Go to the Internet NAT Gateway page in the VPC console. In the top navigation bar, select the China (Shanghai) region.
Click Create NAT Gateway. Configure the parameters that are described in the following table.
Parameter
Description
Region
Select China (Shanghai).
VPC
Select the virtual private cloud (VPC) and vSwitch with which the resource group is associated.
To view the VPC and vSwitch with which the resource group is associated, perform the following operations: Log on to the DataWorks console. In the top navigation bar, select the region in which you activate DataWorks. In the left-side navigation pane, click Resource Groups. On the Resource Groups page, find the created resource group and click Network Settings in the Actions column. In the Data Scheduling & Data Integration section of the VPC Binding tab on the page that appears, view the VPC and vSwitch with which the resource group is associated. For more information about VPCs and vSwitches, see What is a VPC?
Associate vSwitch
Access Mode
Select SNAT for All VPC Resources.
EIP
Select Purchase EIP.
Service-linked Role
Click Create Service-linked Role to create a service-linked role if this is the first time you create a NAT gateway.
NoteYou can retain the default values for the parameters that are not described in the preceding table.
Click Buy Now. On the Confirm page, read the terms of service, select the check box for Terms of Service, and then click Confirm.
Optional. Add the RAM user that you want to use to the workspace as a member and grant the required permissions to the member.
Only workspace members can run EMR tasks in DataStudio. You can add the RAM user that you want to use to the workspace as a member and grant the required permissions to the member. For more information, see Manage permissions on workspace-level services.
NoteThe Alibaba Cloud account to which a workspace belongs and the RAM user that is used to create a workspace automatically become members of the workspaces and are assigned the Workspace Administrator role.

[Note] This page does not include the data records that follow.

-- ==== Sys2Proof/Machine/Legal.lean ====
section
/-!
DEFINITION. Which commands a device state allows (02 R82), and completions of commands that are not in execution.
-/

namespace Sys2Proof.Machine

/-- The states in which an opcode is legal, as bits by state code (02 "Legality matrix"). -/
def legalStates (op : Nat) : Nat :=
  match op with
  | 0x0001 => 0xFE | 0x0002 => 0xFE | 0x0003 => 0xFE | 0x0004 => 0xFE | 0x0026 => 0xFE
  | 0x0010 => 0xFC | 0x0080 => 0xFC | 0x0071 => 0xFC | 0x0070 => 0xFC | 0x0031 => 0xFC
  | 0x0051 => 0xFC | 0x0052 => 0xFC | 0x0012 => 0xFC | 0x0032 => 0xFC
  | 0x0011 => 0x9C | 0x0030 => 0x9C | 0x0013 => 0x9C
  | 0x0040 => 0x9C | 0x0041 => 0x9C | 0x0042 => 0x9C | 0x0043 => 0x9C
  | 0x0050 => 0x0C
  | 0x0060 => 0x9C | 0x0062 => 0x9C | 0x0064 => 0x9C
  | 0x0065 => 0x8C | 0x0066 => 0x8C
  | 0x0061 => 0x0C
  | 0x0063 => 0x80 | 0x00A0 => 0x80
  | 0x0090 => 0x9C | 0x0081 => 0x9C
  | 0x0020 => 0x04 | 0x0021 => 0x08
  | 0x0022 => 0xDC
  | 0x0023 => 0x20 | 0x0082 => 0x20
  | 0x0024 => 0x44
  | 0x0025 => 0x80
  | _ => 0xFE

/-- The opcode is legal in the device state (R82). DEDUCED: log 26. -/
def legalIn (d : DevState) (op : Nat) : Bool := bitN (legalStates op) d.code

/-- A completion with a status, flags 0 and a body. -/
def complete (status : Nat) (body : Bytes) : Completion := { status := status, flags := 0, body := body }

/-- A completion of a command that is not in execution waits for room. -/
def answerNow (s : State) (f : CmdFrame) (key : Bytes) (role slot : Nat) (w : ExecWait) : State :=
  let e : ExecCmd := { cmd := f, wait := w, key := key, role := role, slot := slot, order := s.gct.begun, waited := false }
  { s with gct := { s.gct with anon := s.gct.anon ++ [e] } }

end Sys2Proof.Machine
end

Register the EMR cluster to DataWorks and initialize the serverless resource group.
You can use the EMR cluster in DataWorks only if you register the cluster to DataWorks. For more information, see Register an EMR cluster to DataWorks.
ImportantYou must make sure that the initialization of the resource group is successful. Otherwise, tasks that use the resource group may fail. If the initialization of the resource group fails, you can view the failure cause and perform a network connectivity diagnosis as prompted.
Key parameters for registering an EMR cluster to DataWorks:
Alibaba Cloud Account To Which Cluster Belongs: Select Current Alibaba Cloud Account.
Cluster Type: Select Data Lake.
Default Access Identity: Select Cluster Account: Hadoop.